Stored dataset items:
/-- A success: `SuccessWritesOnlyResultBytes` and the frames of `DES_ENCRYPT`. -/
theorem witness_success : ∃ s t : State, s.raced = false ∧ exec (.desEncrypt .big false) s = .next t ∧ t.done = true :=
  ⟨running 2#32 [] 0x2000#32 0#32, (running 2#32 [] 0x2000#32 0#32).succeed 0 0, rfl, eq_next (by decide +kernel), rfl⟩
theorem witness_frames_desDecrypt : ∃ s t : State, exec (.desDecrypt .big false) s = .next t :=
  ⟨running 1#32 [] 0 0, (running 1#32 [] 0 0).fail .decryptionFailure 0, eq_next (by decide +kernel)⟩
theorem witness_frames_verify : ∃ s t : State, exec (.verify .big false) s = .next t :=
  ⟨running 3#32 [] 0 0, (running 3#32 [] 0 0).fail .integrityMismatch 0, eq_next (by decide +kernel)⟩
theorem witness_frames_verifyAc1350 : ∃ s t : State, exec (.verifyAc1350 .big false) s = .next t :=
  ⟨running 4#32 [] 0 0, (running 4#32 [] 0 0).fail .integrityMismatch 0, eq_next (by decide +kernel)⟩
theorem witness_frames_digest : ∃ s t : State, exec (.digest .big false) s = .next t :=
  ⟨running 5#32 [] 0 0, (running 5#32 [] 0 0).fail .dstOverflow 16, eq_next (by decide +kernel)⟩
theorem witness_frames_decompress : ∃ s t : State, exec (.decompress .big false) s = .next t :=
  ⟨running 6#32 [] 0 0, (running 6#32 [] 0 0).fail .srcUnderrun 0, eq_next (by decide +kernel)⟩
theorem witness_frames_compress : ∃ s t : State, exec (.compress .big false) s = .next t :=
  ⟨running 7#32 [] 0 0, (running 7#32 [] 0 0).fail .badLength 0, eq_next (by decide +kernel)⟩

/-- A running command with any four operands. -/
def latched (src slen dst cap : Word) : State :=
  { State.reset with phase := .busy, lSrc := src, lSLen := slen, lDst := dst, lDCap := cap }

/-- `RegionChecksInOrder`: one byte past the top of memory; the destination alone; one shared byte; none shared. -/
theorem witness_RegionChecksInOrder :
    2 ^ 32 < (latched 0xFFFFFFF8#32 9#32 0 0).lSrc.toNat + (latched 0xFFFFFFF8#32 9#32 0 0).lSLen.toNat ∧
    (latched 0 8#32 0xFFFFFFF8#32 9#32).regionError .cipher = some 1 ∧
    (spanHas (latched 0x1000#32 16#32 0x100F#32 16#32).srcSpan 0x100F = true ∧
      spanHas ((latched 0x1000#32 16#32 0x100F#32 16#32).destSpan .digest) 0x100F = true) ∧
    (latched 0x1000#32 16#32 0x1010#32 16#32).regionError .digest = none ∧
    (latched 0xFFFFFFF8#32 8#32 0 0).regionError .none = none := by decide

/-- `RegionOverWindowIsRefused`, first clause: the source reaches the first byte of the window; the destination its last; the
destination a device; a source over the wrapped part of a window past `2^32`. -/
theorem witness_RegionOverWindowIsRefused :
    (∀ p ∈ [(Instr.compress .big false, latched 0x3FFFFFFF#32 2#32 0x2000#32 16#32, 0x40000000),
      (.digest .big false, latched 0x1000#32 8#32 0x4000003F#32 16#32, 0x4000003F),
      (.desEncrypt .big false, { latched 0x1000#32 8#32 0x1000#32 9#32 with
        cfg := { defaultParams with devices := [⟨0x1008, 1⟩] } }, 0x1008),
      (.verify .big false, { latched 0 16#32 0 0 with cfg := { defaultParams with cceBase := 0xFFFFFFE0#32 } }, 0)],
      (spanHas p.2.1.srcSpan p.2.2 = true ∨ spanHas (p.2.1.destRegion (destUse p.1)) p.2.2 = true) ∧
      ((BitVec.ofNat 32 p.2.2 - p.2.1.cfg.cceBase).toNat < 64 ∨
        ∃ r ∈ p.2.1.cfg.devices, spanHas r p.2.2 = true) ∧
      p.2.1.regionError (destUse p.1) = none ∧ ownChecks p.1 p.2.1 = none) ∧
    ((latched 0x3FFFFFFF#32 2#32 0x2000#32 16#32).regionError .cipher = none ∧
      ownChecks (.desEncrypt .big false) (latched 0x3FFFFFFF#32 2#32 0x2000#32 16#32) ≠ none) := by decide

/-- A bus that answers the accesses of one kind to `0x1000` in one way. -/
def busAt (k : AccessKind) (b : BusAnswer) : Params := { defaultParams with busRules := [⟨⟨0x1000, 1⟩, k, b⟩] }

/-- `BusErrorReportsFaultingAddress` and `CipherBusErrorNamesOneFaultingAccess`: the first source byte is refused. -/
theorem witness_bus_error : ∃ s t : State, s.raced = false ∧ s.regionError .cipher = none ∧
    s.regionNotMemory .cipher = false ∧ s.slen % 8 = 0 ∧ s.slen ≤ s.dcap ∧
    (0x1000, AccessKind.read) ∈ cipherAccesses s ∧ busStop s.cfg 0x1000 .read ≠ none ∧
    exec (.desEncrypt .big false) s = .next t ∧ t.err = true ∧ t.errCode = ErrCode.number .busError ∧
    exec (.desDecrypt .big false) s = .next t :=
  ⟨{ latched 0x1000#32 8#32 0x2000#32 8#32 with cfg := busAt .read .error },
    ({ latched 0x1000#32 8#32 0x2000#32 8#32 with cfg := busAt .read .error } : State).fail .busError 0x1000,
    by decide, by decide, by decide, by decide, by decide, by decide +kernel, by decide, eq_next (by decide +kernel), rfl,
    rfl, eq_next (by decide +kernel)⟩

theorem witness_bus_error_never_stalls : ∀ a k, busStop (busAt .read .error) a k ≠ some .stall := by
  intro a k
  simp only [busStop, busAt, List.find?]
  cases h : (decide (AccessKind.read = k) && spanHas ⟨0x1000, 1⟩ a) <;> simp

theorem witness_StoreIntoSourceWhileBusyRaces : ∃ s : State, s.phase = .busy ∧ decode s.lCmd = .ok (.verify .big false) ∧
    s.inputs = [.memWrite 0x1000 [1#8]] ∧ spanHas s.srcSpan 0x1000 = true ∧
    inWindow s.cfg 0x1000 = false ∧ s.cfg.devices = [] :=
  ⟨{ running 3#32 [0#8] 0 0 with inputs := [.memWrite 0x1000 [1#8]] }, by decide⟩

/-- A running command with any four operands on a bus that never answers a read of `0x1000`. -/
def unanswered (src slen dst cap : Word) : State := { latched src slen dst cap with cfg := busAt .read .never }

/-- `UnansweredAccessStalls`: every command, the byte at `0x1000` never answered. -/
theorem witness_UnansweredAccessStalls :
    ∀ p ∈ [(Instr.desDecrypt .big false, unanswered 0x1000#32 8#32 0x2000#32 8#32),
      (.desEncrypt .big false, unanswered 0x1000#32 8#32 0x2000#32 8#32),
      (.verify .big false, unanswered 0xFF1#32 16#32 0 0), (.verifyAc1350 .big false, unanswered 0xFEF#32 20#32 0 0),
      (.digest .big false, unanswered 0xFFF#32 2#32 0x2000#32 16#32),
      (.decompress .big false, unanswered 0xFFD#32 4#32 0x2000#32 1#32),
      (.compress .big false, unanswered 0x1000#32 1#32 0x2000#32 0#32)],
      p.2.regionError (destUse p.1) = none ∧ ownChecks p.1 p.2 = none ∧ p.2.regionNotMemory (destUse p.1) = false ∧
      (0x1000, AccessKind.read) ∈ certainAccesses p.1 p.2 ∧ busStop p.2.cfg 0x1000 .read = some .stall := by decide

theorem witness_unanswered_no_errors : ∀ a k,
    busStop (busAt .read .never) a k = none ∨ busStop (busAt .read .never) a k = some .stall := by
  intro a k
  simp only [busStop, busAt, List.find?]
  cases h : (decide (AccessKind.read = k) && spanHas ⟨0x1000, 1⟩ a) <;> simp

theorem witness_DesKeyParityIsIgnored :
    ∃ key key' : BitVec 64, key ≠ key' ∧ ∀ n, n % 8 ≠ 0 → key.getLsbD n = key'.getLsbD n := by
  refine ⟨0#64, 1#64, by decide, fun n hn => ?_⟩
  have : n ≠ 0 := by rintro rfl; simp at hn
  simp [BitVec.getLsbD, Nat.testBit_one_eq_true_iff_self_eq_zero, this, Bool.eq_false_iff]

/-- Eight bytes in place: the cipher's completions, `CipherChecksInOrder` aside. -/
theorem witness_cipher_completes : ∃ s : State, s.Ready .cipher ∧ s.slen % 8 = 0 ∧ 0 < s.slen ∧ s.slen ≤ s.dcap :=
  ⟨latched 0x1000#32 8#32 0x1000#32 8#32,
    State.ready_of_noRules (by decide) (by decide) (by decide) (by decide), by decide⟩

/-- `CipherChecksInOrder`: 12 bytes; none; 16 bytes into 8. -/
theorem witness_CipherChecksInOrder : ∀ s ∈ [latched 0x1000#32 12#32 0x1000#32 0#32, latched 0x1000#32 0#32 0#32 0#32,
    latched 0x1000#32 16#32 0x2000#32 8#32], s.raced = false ∧ s.regionError .cipher = none := by decide

theorem witness_DecryptOfEncryptRestoresBytes : ∃ s s' t : State, s.Ready .cipher ∧ 0 < s.slen ∧ s.slen % 8 = 0 ∧
    s.slen ≤ s.dcap ∧ exec (.desEncrypt .big false) s = .next t ∧ s'.Ready .cipher ∧ s'.cfg.desKey = s.cfg.desKey ∧
    s'.lSLen = s.lSLen ∧ s'.slen ≤ s'.dcap ∧ s'.srcBytes = Memory.readBytes t.mem s.dst s.slen := by
  have hs : ∀ m : Memory, ({ latched 0x1000#32 8#32 0x1000#32 8#32 with mem := m } : State).Ready .cipher :=
    fun m => State.ready_of_noRules rfl
      ((rfl : _ = (latched 0x1000#32 8#32 0x1000#32 8#32).regionError .cipher).trans (by decide))
      ((rfl : _ = (latched 0x1000#32 8#32 0x1000#32 8#32).regionNotMemory .cipher).trans (by decide)) rfl
  have hn : (nextOf (exec (.desEncrypt .big false) (latched 0x1000#32 8#32 0x1000#32 8#32))).isSome = true := by
    decide +kernel
  obtain ⟨t, ht⟩ := Option.isSome_iff_exists.1 hn
  exact ⟨latched 0x1000#32 8#32 0x1000#32 8#32, { latched 0x1000#32 8#32 0x1000#32 8#32 with mem := t.mem }, t, hs [],
    by decide, by decide, by decide, eq_next ht, hs t.mem, rfl, rfl, (by decide : (8 : Nat) ≤ 8), rfl⟩

/-- A source of any bytes at `0x1000`, with a destination of `cap` bytes at `0x2000`, read whole. -/
def withSource (bytes : List Byte) (cap : Word) : State := running 0#32 bytes 0x2000#32 cap

/-- `VerifyAcceptsFirstCandidate`, first clause with candidate 0 and `VerifyToleratesTrailingZeros`. -/
theorem witness_verify_hit : (withSource emptyDigest 0#32).Ready .none ∧ (withSource emptyDigest 0#32).slen = 16 ∧
    md5 (((withSource emptyDigest 0#32).srcBytes.drop 16).take 0) = (withSource emptyDigest 0#32).srcBytes.take 16 ∧
    (withSource emptyDigest 0#32).srcBytes = md5 [] ++ [] ++ List.replicate 0 0 :=
  ⟨State.ready_of_noRules rfl (by decide) (by decide) rfl, by decide, by decide +kernel, by decide +kernel⟩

### WORK INSTRUCTION
Please transcribe only the lines in the records above running from the line that has "r p.2.2 = true) ∧" through the line that has "s.inputs = [.memWrite", both included, exactly as they appear.

### SOLUTION
        ∃ r ∈ p.2.1.cfg.devices, spanHas r p.2.2 = true) ∧
      p.2.1.regionError (destUse p.1) = none ∧ ownChecks p.1 p.2.1 = none) ∧
    ((latched 0x3FFFFFFF#32 2#32 0x2000#32 16#32).regionError .cipher = none ∧
      ownChecks (.desEncrypt .big false) (latched 0x3FFFFFFF#32 2#32 0x2000#32 16#32) ≠ none) := by decide

/-- A bus that answers the accesses of one kind to `0x1000` in one way. -/
def busAt (k : AccessKind) (b : BusAnswer) : Params := { defaultParams with busRules := [⟨⟨0x1000, 1⟩, k, b⟩] }

/-- `BusErrorReportsFaultingAddress` and `CipherBusErrorNamesOneFaultingAccess`: the first source byte is refused. -/
theorem witness_bus_error : ∃ s t : State, s.raced = false ∧ s.regionError .cipher = none ∧
    s.regionNotMemory .cipher = false ∧ s.slen % 8 = 0 ∧ s.slen ≤ s.dcap ∧
    (0x1000, AccessKind.read) ∈ cipherAccesses s ∧ busStop s.cfg 0x1000 .read ≠ none ∧
    exec (.desEncrypt .big false) s = .next t ∧ t.err = true ∧ t.errCode = ErrCode.number .busError ∧
    exec (.desDecrypt .big false) s = .next t :=
  ⟨{ latched 0x1000#32 8#32 0x2000#32 8#32 with cfg := busAt .read .error },
    ({ latched 0x1000#32 8#32 0x2000#32 8#32 with cfg := busAt .read .error } : State).fail .busError 0x1000,
    by decide, by decide, by decide, by decide, by decide, by decide +kernel, by decide, eq_next (by decide +kernel), rfl,
    rfl, eq_next (by decide +kernel)⟩

theorem witness_bus_error_never_stalls : ∀ a k, busStop (busAt .read .error) a k ≠ some .stall := by
  intro a k
  simp only [busStop, busAt, List.find?]
  cases h : (decide (AccessKind.read = k) && spanHas ⟨0x1000, 1⟩ a) <;> simp

theorem witness_StoreIntoSourceWhileBusyRaces : ∃ s : State, s.phase = .busy ∧ decode s.lCmd = .ok (.verify .big false) ∧
    s.inputs = [.memWrite 0x1000 [1#8]] ∧ spanHas s.srcSpan 0x1000 = true ∧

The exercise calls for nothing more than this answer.